À l’occasion de sa grande conférence annuelle qui marquera la rentrée, le 9 septembre, le Centre d’études et de recherches internationales de l’Université de Montréal (CERIUM) recevra Robert Fowler, considéré comme l’un des plus importants acteurs canadiens des dernières décennies en matière de relations internationales.
En 38 ans de carrière au service du gouvernement canadien, Robert Fowler a été conseiller en politique étrangère auprès des premiers ministres Pierre Elliott Trudeau, John Turner et Brian Mulroney, et sous-ministre de la Défense nationale. Il a assumé le plus long mandat d’ambassadeur du Canada aux Nations unies, en plus d’avoir été ambassadeur en Italie ainsi qu’auprès de trois agences alimentaires de l’ONU. Il a aussi été le représentant personnel pour l’Afrique des premiers ministres Jean Chrétien, Paul Martin et Stephen Harper.

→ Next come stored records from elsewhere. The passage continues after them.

/-! ### The faulted state (R46, R47) -/

/-- Without reset no edge changes a faulted block, whether a command is offered or not. -/
theorem sameBlock_of_step_of_faulted {s t : State} (h : step s = .next t) (hr : s.ports.rstN = true)
    (hf : s.faulted = true) : SameBlock s t := by
  cases step_cases h with
  | reset hr' => simp [hr] at hr'
  | idle => exact sameBlock_idleEdge s
  | silenced => exact sameBlock_answerEdge s
  | faults _ _ hf' => simp [hf] at hf'
  | runs _ _ hf' => simp [hf] at hf'

/-- Settles O33: the edge keeps the block, so the response too, and answers like any edge that accepts. -/
theorem faultedBlockSilencesCommands : Obligations.FaultedBlockSilencesCommands := by
  unfold Obligations.FaultedBlockSilencesCommands
  intro s hf ha
  obtain ⟨hr, -, -⟩ := (accepts_iff s).mp ha
  have hsame := sameBlock_of_step_of_faulted (step_eq s) hr hf
  exact ⟨_, step_eq s, hsame, (rspValid_afterEdge s).trans ha, (cmdReady_afterEdge s).trans hr,
    response_eq_of_sameBlock hsame⟩

/-- The inputs of the edges after this one are those the host has still to drive, then its silence. -/
theorem rstN_afterEdge {k : Nat} {s : State} (h : ∀ p ∈ s.future.take k, p.rstN = true) :
    ∀ p ∈ ((afterEdge s).ports :: (afterEdge s).future).take k, p.rstN = true := by
  rw [afterEdge_ports, afterEdge_future]
  cases hfuture : s.future with
  | nil =>
    intro p hp
    obtain rfl : p = PortIn.idle := by simpa using List.mem_of_mem_take hp
    rfl
  | cons q qs => simpa [hfuture] using h

/-- By induction on the number of edges: each keeps the block, so the next finds it faulted. -/
theorem exists_run_sameBlock_of_faulted (k : Nat) {s : State} (hf : s.faulted = true)
    (hr : ∀ p ∈ (s.ports :: s.future).take k, p.rstN = true) :
    ∃ t, core.run k s = .next t ∧ SameBlock s t := by
  induction k generalizing s with
  | zero => exact ⟨s, rfl, ⟨rfl, ⟨rfl, rfl⟩, rfl, rfl⟩⟩
  | succ k ih =>
    rw [List.take_succ_cons, List.forall_mem_cons] at hr
    obtain ⟨hr, hrest⟩ := hr
    have hsame := sameBlock_of_step_of_faulted (step_eq s) hr hf
    have ⟨_, _, hstatus, _⟩ := hsame
    obtain ⟨t, hrun, ht⟩ := ih ((faulted_congr hstatus).trans hf) (rstN_afterEdge hrest)
    exact ⟨t, (core_run_succ k s).trans hrun, sameBlock_trans hsame ht⟩

/-- Settles O34: a faulted block keeps its state edge by edge, and a reset edge gives the reset values. -/
theorem onlyResetLeavesTheFaultedState : Obligations.OnlyResetLeavesTheFaultedState := by
  unfold Obligations.OnlyResetLeavesTheFaultedState
  refine ⟨fun k s hf hr => exists_run_sameBlock_of_faulted k hf hr, fun s hr => ⟨_, step_eq s, ?_⟩⟩
  rw [afterEdge_of_reset hr]
  exact ⟨resetEdge_faulted s, resetEdge_fcmd s, resetEdge_valid s⟩

/-! ### What an accepted command leaves (R43, R44) -/

/-- An accepted command that raises nothing leaves STATUS alone. -/
theorem status_of_step_of_no_cause {s t : State} (h : step s = .next t) (ha : s.accepts = true)
    (hc : raisedCause s = none) : t.status = s.status := by
  obtain ⟨hr, -, -⟩ := (accepts_iff s).mp ha
  obtain ⟨hstatus, -⟩ := sameFault_of_step h hr (.inr (.inr hc))
  exact hstatus

/-- Settles O30: the if-chain is that of the checks on a decoded word; a command that raises nothing is run by the
edge and leaves STATUS alone. -/
theorem firstApplicableCauseIsRaised : Obligations.FirstApplicableCauseIsRaised := by
  unfold Obligations.FirstApplicableCauseIsRaised
  intro s ha
  obtain ⟨hr, -, -⟩ := (accepts_iff s).mp ha
  have hstep := step_eq s
  refine ⟨_, hstep, sameBlock_of_step_of_faulted hstep hr,
    fun hs hill => faultedWith_of_step hstep ha hs (raisedCause_of_illegalWord hill), fun i hs hd => ?_⟩
  have hcause := raisedCause_of_decode hd
  split_ifs at hcause ⊢
  · exact faultedWith_of_step hstep ha hs hcause
  · exact faultedWith_of_step hstep ha hs hcause
  · obtain ⟨u, hexec, hu⟩ := exists_exec_step ha hs hd
    have hedge : afterEdge s = answerEdge u := Host.Outcome.next.inj (hstep.symm.trans hu)
    exact ⟨(faulted_congr (status_of_step_of_no_cause hstep ha hcause)).trans hs, u, hexec,
      hedge ▸ sameBlock_answerEdge u⟩

section Recorded
variable {s t : State} (hinv : s.Inv) (hs : s.running) (ha : s.accepts = true) (h : step s = .next t)
include hs ha h

/-- FCMD holds the word wherever FAULT is 1 after a command of a running block. -/
theorem fcmd_of_step_of_faulted (hf : t.faulted = true) : t.fcmd = s.ports.cmd := by
  cases hc : raisedCause s with
  | some c =>
    obtain ⟨-, -, -, hfcmd, -⟩ := faultedWith_of_step h ha hs hc
    exact hfcmd
  | none =>
    have hrun : t.faulted = false := (faulted_congr (status_of_step_of_no_cause h ha hc)).trans hs
    simp [hrun] at hf

include hinv

/-- CAUSE holds the code of the cause that the command raised: NONE has no cause's code, and no two causes share
one. -/
theorem cause_eq_code_iff_of_step (c : Cause) : t.cause = c.code ↔ raisedCause s = some c := by
  cases hc : raisedCause s with
  | some c' =>
    obtain ⟨-, hcause, -⟩ := faultedWith_of_step h ha hs hc
    rw [hcause]
    cases c <;> cases c' <;> decide
  | none =>
    obtain ⟨hzero, -⟩ := hinv.noFaultNoRecord hs
    rw [cause_congr (status_of_step_of_no_cause h ha hc), hzero]
    cases c <;> decide

end Recorded

/-- Settles O31: CAUSE is the code of the cause raised, whose condition the checks give; the state after the edge meets
the invariant, which says what NONE stands for. -/
theorem causeCodesMeanTheirConditions : Obligations.CauseCodesMeanTheirConditions := by
  unfold Obligations.CauseCodesMeanTheirConditions
  intro s hinv hs ha
  have hstep := step_eq s
  have ht := inv_of_step hinv hstep
  obtain ⟨hzero, hlt⟩ := cause_of_inv ht
  have hcode := cause_eq_code_iff_of_step hinv hs ha hstep
  exact ⟨_, hstep, hzero, fun hf => (ht.noFaultNoRecord hf).2, fcmd_of_step_of_faulted hs ha hstep,
    (hcode .range).trans (raisedCause_eq_range_iff s), (hcode .illegal).trans (raisedCause_eq_illegal_iff s),
    (hcode .uninit).trans (raisedCause_eq_uninit_iff s), hlt⟩

/-! ### What is no fault (R49) -/

/-- RANGE is the extractors' cause alone. -/
theorem rangeViolated_eq_false_of_ne {i : Instr} (s : State) (hu : ∀ r, i ≠ .exu r) (hn : ∀ r, i ≠ .exn r) :
    rangeViolated s i = false := by
  cases i with
  | exu r => exact absurd rfl (hu r)
  | exn r => exact absurd rfl (hn r)
  | _ => rfl

theorem dest_eq_none_of_opcode {i : Instr} (h : i.opcode ∈ [Opcode.isu, .isn]) : i.dest = none := by
  cases i with
  | isu | isn => rfl
  | seed | neg | add | exu | exn => simp [Instr.opcode] at h

/-- Settles O25: a command that is no extractor and reads written registers raises nothing whatever the operands are, so
it makes its rule's writes and no other. -/
theorem wraparoundAndFalsePredicatesAreNoFaults : Obligations.WraparoundAndFalsePredicatesAreNoFaults := by
  unfold Obligations.WraparoundAndFalsePredicatesAreNoFaults
  intro s i hs hw hread hop
  have hu : ∀ r, i ≠ .exu r := by rintro r rfl; simp [Instr.opcode] at hop
  have hn : ∀ r, i ≠ .exn r := by rintro r rfl; simp [Instr.opcode] at hop
  have hxr := effect_xr_of_ne s hu hn
  have hc := instrCause_eq_none_of hw hread (rangeViolated_eq_false_of_ne s hu hn)
  refine ⟨effect i s, by rw [exec_eq, hc], (effect_faulted i s).trans hs, sameFault_effect i s, samePorts_effect i s,
    hxr, fun harith => ⟨⟨?_, hxr⟩, fun r => sameFileBut_effect s⟩,
    fun hpred => effect_file_of_dest_none (dest_eq_none_of_opcode hpred) s⟩
  exact effect_pf_of_ne s (by rintro r rfl; simp [Instr.opcode] at harith)
    (by rintro r rfl; simp [Instr.opcode] at harith)

end Sys2Proof.Machine

/-! Reset and hazards (70_reset_and_hazards.md). The exact integers the registers stand for and the bounds that keep a
sum exact (R57), reset and boot (R52 to R54), and two commands at consecutive edges (R55). -/

namespace Sys2Proof.Machine

/-! ### Exact integers along a run (R57) -/

/-- A word that is an integer modulo `2^96` has that integer as its value, where the range of a word holds it. -/
theorem val_eq_of_toNat_eq_emod {x : Word96} {n : Int} (h : (x.toNat : Int) = n % 2 ^ 96) (hlo : valMin ≤ n)
    (hhi : n ≤ valMax) : val x = n := by
  rw [valMin] at hlo
  rw [valMax] at hhi
  have hx := x.isLt
  rw [val_eq_div]
  omega

theorem lt_nreg_of_wellFormed {nreg : Nat} {i : Instr} (hw : i.wellFormed nreg = true) {r : RegIx}
    (hr : r ∈ i.regs) : r.val < nreg := by
  by_contra hge
  have hill := (wellFormed_eq_false_iff nreg i).mpr ⟨r, hr, Nat.le_of_not_lt hge⟩
  simp [hw] at hill

section Tracks
variable {s t : State} {m : Exact} (hm : Tracks s m)
include hm

theorem tracks_of_sameFile (h : SameFile s t) : Tracks t m := fun r hr => by
  rw [acc_congr h r]
  exact hm r ((valid_congr h r).symm.trans hr)

/-- A register written with the residue of `n` stands for `n` from then on, and the others for what they did. -/
theorem tracks_of_wroteAcc {d : RegIx} {v : Word96} {n : Int} (h : WroteAcc d v s t)
    (hv : (v.toNat : Int) = n % 2 ^ 96) : Tracks t (Function.update m d n) := by
  obtain ⟨hacc, -, ⟨-, hothers⟩, -⟩ := h
  intro r hr
  by_cases hrd : r = d
  · subst hrd
    rw [hacc, Function.update_self, hv]
  · obtain ⟨hother, hvalid⟩ := hothers r hrd
    rw [hother, Function.update_of_ne hrd]
    exact hm r (hvalid.symm.trans hr)

/-- A command that raises nothing does to the residues what the exact command does to the integers. -/
theorem tracks_effect {i : Instr} (hi : instrCause s i = none) :
    Tracks (effect i s) (exactAfter m s.ports.din i) := by
  obtain ⟨hw, hread, -⟩ := instrCause_eq_none hi
  cases i with
  | seed rd =>
    have hdin := s.ports.din.isLt
    refine tracks_of_wroteAcc hm (wroteAcc_effect_seed (lt_nreg_of_wellFormed hw (by simp [Instr.regs]))) ?_
    rw [zext96, BitVec.toNat_setWidth]
    omega
  | neg rd rs =>
    have hs := hm rs (hread rs (by simp [Instr.reads]))
    refine tracks_of_wroteAcc hm (wroteAcc_effect_neg rs (lt_nreg_of_wellFormed hw (by simp [Instr.regs]))) ?_
    rw [neg96_toNat]
    omega
  | add rd rs =>
    have hvalid := hread rd (by simp [Instr.reads])
    have hd := hm rd hvalid
    have hs := hm rs (hread rs (by simp [Instr.reads]))
    refine tracks_of_wroteAcc hm (wroteAcc_effect_add rs hvalid) ?_
    rw [add96_toNat]
    omega
  | isu | exu | isn | exn => exact tracks_of_sameFile hm (effect_file_of_dest_none rfl s)

/-- Reset forgets every register; an edge that runs no command changes neither side. -/
theorem tracks_of_step (h : step s = .next t) : Tracks t (exactAfterEdge m s) := by
  cases hr : s.ports.rstN with
  | false =>
    intro r hvalid
    simp [eq_resetEdge_of_step h hr] at hvalid
  | true =>
    cases hrun : s.runsCommand with
    | false =>
      obtain ⟨hfile, -⟩ := sameFile_sameResults_of_step h hr hrun
      simpa [exactAfterEdge, hrun] using tracks_of_sameFile hm hfile
    | true =>
      obtain ⟨i, hd, hi, rfl⟩ := exists_effect_of_step h hrun
      simpa [exactAfterEdge, hrun, hd] using tracks_of_sameFile (tracks_effect hm hi) (answerEdge_file _)

end Tracks

theorem exactAfterEdges_succ (k : Nat) (m : Exact) (s : State) :
    exactAfterEdges (k + 1) m s = exactAfterEdges k (exactAfterEdge m s) (afterEdge s) := by
  rw [exactAfterEdges, step_eq]

theorem exists_run_tracks (k : Nat) {s : State} {m : Exact} (hm : Tracks s m) :
    ∃ t, core.run k s = .next t ∧ Tracks t (exactAfterEdges k m s) := by
  induction k generalizing s m with
  | zero => exact ⟨s, rfl, hm⟩
  | succ k ih =>
    rw [core_run_succ, exactAfterEdges_succ]
    exact ih (tracks_of_step hm (step_eq s))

M. Fowler traitera de la situation politique dans les pays africains et du rôle que le Canada pourrait y jouer. Mais avant tout il parlera des 130 jours pendant lesquels il a été otage d’al-Qaida au Niger en 2008-2009. Dans une entrevue accordée à Forum, il revient sur les évènements.
Robert Fowler est retraité depuis deux ans lorsqu’il est mandaté par le secrétaire général de l’ONU, Ban Ki-moon, pour mener une mission de paix au Niger, dans la région d’Agadès.

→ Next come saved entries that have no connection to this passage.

@[simp] theorem State.clearUnread_attached (s : State) : s.clearUnread.attached = s.attached := rfl
@[simp] theorem State.clearUnread_protocol (s : State) : s.clearUnread.protocol = s.protocol := rfl
@[simp] theorem State.clearUnread_srcSel (s : State) : s.clearUnread.srcSel = s.srcSel := rfl
@[simp] theorem State.clearUnread_markLatch (s : State) : s.clearUnread.markLatch = s.markLatch := rfl
@[simp] theorem State.clearUnread_bitsReceived (s : State) : s.clearUnread.bitsReceived = s.bitsReceived := rfl
@[simp] theorem State.clearUnread_commandBits (s : State) : s.clearUnread.commandBits = s.commandBits := rfl
@[simp] theorem State.clearUnread_lastCommand (s : State) : s.clearUnread.lastCommand = s.lastCommand := rfl
@[simp] theorem State.clearUnread_hasUnreadPress (s : State) : s.clearUnread.hasUnreadPress = false := rfl
@[simp] theorem State.clearUnread_activeCommand (s : State) : s.clearUnread.activeCommand = s.activeCommand := rfl
@[simp] theorem State.clearUnread_repeatDeadline (s : State) : s.clearUnread.repeatDeadline = s.repeatDeadline := rfl
@[simp] theorem State.clearUnread_tickDue (s : State) : s.clearUnread.tickDue = s.tickDue := rfl
@[simp] theorem State.clearUnread_subCount (s : State) : s.clearUnread.subCount = s.subCount := rfl
@[simp] theorem State.clearUnread_subTable (s : State) : s.clearUnread.subTable = s.subTable := rfl
@[simp] theorem State.clearUnread_faultIllegal (s : State) : s.clearUnread.faultIllegal = s.faultIllegal := rfl
@[simp] theorem State.clearUnread_subOverflow (s : State) : s.clearUnread.subOverflow = s.subOverflow := rfl
@[simp] theorem State.clearUnread_cfg (s : State) : s.clearUnread.cfg = s.cfg := rfl
@[simp] theorem State.clearUnread_time (s : State) : s.clearUnread.time = s.time := rfl
@[simp] theorem State.clearUnread_trace (s : State) : s.clearUnread.trace = s.trace := rfl
@[simp] theorem State.clearUnread_horizon (s : State) : s.clearUnread.horizon = s.horizon := rfl
@[simp] theorem State.clearUnread_picks (s : State) : s.clearUnread.picks = s.picks := rfl
@[simp] theorem State.clearUnread_ties (s : State) : s.clearUnread.ties = s.ties := rfl
@[simp] theorem State.clearUnread_out (s : State) : s.clearUnread.out = s.out := rfl

@[simp] theorem State.setOverflow_attached (s : State) : s.setOverflow.attached = s.attached := rfl
@[simp] theorem State.setOverflow_protocol (s : State) : s.setOverflow.protocol = s.protocol := rfl
@[simp] theorem State.setOverflow_srcSel (s : State) : s.setOverflow.srcSel = s.srcSel := rfl
@[simp] theorem State.setOverflow_markLatch (s : State) : s.setOverflow.markLatch = s.markLatch := rfl
@[simp] theorem State.setOverflow_bitsReceived (s : State) : s.setOverflow.bitsReceived = s.bitsReceived := rfl
@[simp] theorem State.setOverflow_commandBits (s : State) : s.setOverflow.commandBits = s.commandBits := rfl
@[simp] theorem State.setOverflow_lastCommand (s : State) : s.setOverflow.lastCommand = s.lastCommand := rfl
@[simp] theorem State.setOverflow_hasUnreadPress (s : State) : s.setOverflow.hasUnreadPress = s.hasUnreadPress := rfl
@[simp] theorem State.setOverflow_activeCommand (s : State) : s.setOverflow.activeCommand = s.activeCommand := rfl
@[simp] theorem State.setOverflow_repeatDeadline (s : State) : s.setOverflow.repeatDeadline = s.repeatDeadline := rfl
@[simp] theorem State.setOverflow_tickDue (s : State) : s.setOverflow.tickDue = s.tickDue := rfl
@[simp] theorem State.setOverflow_subCount (s : State) : s.setOverflow.subCount = s.subCount := rfl
@[simp] theorem State.setOverflow_subTable (s : State) : s.setOverflow.subTable = s.subTable := rfl
@[simp] theorem State.setOverflow_faultIllegal (s : State) : s.setOverflow.faultIllegal = s.faultIllegal := rfl
@[simp] theorem State.setOverflow_subOverflow (s : State) : s.setOverflow.subOverflow = true := rfl
@[simp] theorem State.setOverflow_cfg (s : State) : s.setOverflow.cfg = s.cfg := rfl
@[simp] theorem State.setOverflow_time (s : State) : s.setOverflow.time = s.time := rfl
@[simp] theorem State.setOverflow_trace (s : State) : s.setOverflow.trace = s.trace := rfl
@[simp] theorem State.setOverflow_horizon (s : State) : s.setOverflow.horizon = s.horizon := rfl
@[simp] theorem State.setOverflow_picks (s : State) : s.setOverflow.picks = s.picks := rfl
@[simp] theorem State.setOverflow_ties (s : State) : s.setOverflow.ties = s.ties := rfl
@[simp] theorem State.setOverflow_out (s : State) : s.setOverflow.out = s.out := rfl

@[simp] theorem State.store_attached (e : SubEntry) (s : State) : (s.store e).attached = s.attached := rfl
@[simp] theorem State.store_protocol (e : SubEntry) (s : State) : (s.store e).protocol = s.protocol := rfl
@[simp] theorem State.store_srcSel (e : SubEntry) (s : State) : (s.store e).srcSel = s.srcSel := rfl
@[simp] theorem State.store_markLatch (e : SubEntry) (s : State) : (s.store e).markLatch = s.markLatch := rfl
@[simp] theorem State.store_bitsReceived (e : SubEntry) (s : State) : (s.store e).bitsReceived = s.bitsReceived := rfl
@[simp] theorem State.store_commandBits (e : SubEntry) (s : State) : (s.store e).commandBits = s.commandBits := rfl
@[simp] theorem State.store_lastCommand (e : SubEntry) (s : State) : (s.store e).lastCommand = s.lastCommand := rfl
@[simp] theorem State.store_hasUnreadPress (e : SubEntry) (s : State) : (s.store e).hasUnreadPress = s.hasUnreadPress := rfl
@[simp] theorem State.store_activeCommand (e : SubEntry) (s : State) : (s.store e).activeCommand = s.activeCommand := rfl
@[simp] theorem State.store_repeatDeadline (e : SubEntry) (s : State) : (s.store e).repeatDeadline = s.repeatDeadline := rfl
@[simp] theorem State.store_tickDue (e : SubEntry) (s : State) : (s.store e).tickDue = s.tickDue := rfl
@[simp] theorem State.store_subCount (e : SubEntry) (s : State) : (s.store e).subCount = s.subCount + 1 := rfl
@[simp] theorem State.store_subTable (e : SubEntry) (s : State) : (s.store e).subTable = s.subTable.set s.subCount.toNat e := rfl
@[simp] theorem State.store_faultIllegal (e : SubEntry) (s : State) : (s.store e).faultIllegal = s.faultIllegal := rfl
@[simp] theorem State.store_subOverflow (e : SubEntry) (s : State) : (s.store e).subOverflow = s.subOverflow := rfl
@[simp] theorem State.store_cfg (e : SubEntry) (s : State) : (s.store e).cfg = s.cfg := rfl
@[simp] theorem State.store_time (e : SubEntry) (s : State) : (s.store e).time = s.time := rfl
@[simp] theorem State.store_trace (e : SubEntry) (s : State) : (s.store e).trace = s.trace := rfl
@[simp] theorem State.store_horizon (e : SubEntry) (s : State) : (s.store e).horizon = s.horizon := rfl
@[simp] theorem State.store_picks (e : SubEntry) (s : State) : (s.store e).picks = s.picks := rfl
@[simp] theorem State.store_ties (e : SubEntry) (s : State) : (s.store e).ties = s.ties := rfl
@[simp] theorem State.store_out (e : SubEntry) (s : State) : (s.store e).out = s.out := rfl

@[simp] theorem State.quiet_now (s : State) : s.quiet.now = s.now := rfl
@[simp] theorem State.quiet_held (s : State) : s.quiet.held = s.held := rfl

end Sys2Proof.Machine
end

À cette époque, les rebelles du Mouvement des Nigériens pour la justice, une organisation touarègue, menaient depuis 18 mois une lutte à la frontière nord du Niger, dirigé par le président Mamadou Tandja.
La rébellion n’est pas d’une très grande ampleur, mais elle eut un effet dévastateur sur le tourisme et le commerce d’un pays occupant le troisième rang au palmarès des nations les plus pauvres du monde.
Trouver une solution négociée au conflit : mission impossible ?
C’est dans ce contexte que Robert Fowler débarque au Niger en septembre 2008. Durant l’automne, il a rencontré les autorités nigériennes et différents chefs d’états africains, de même que les chefs touaregs.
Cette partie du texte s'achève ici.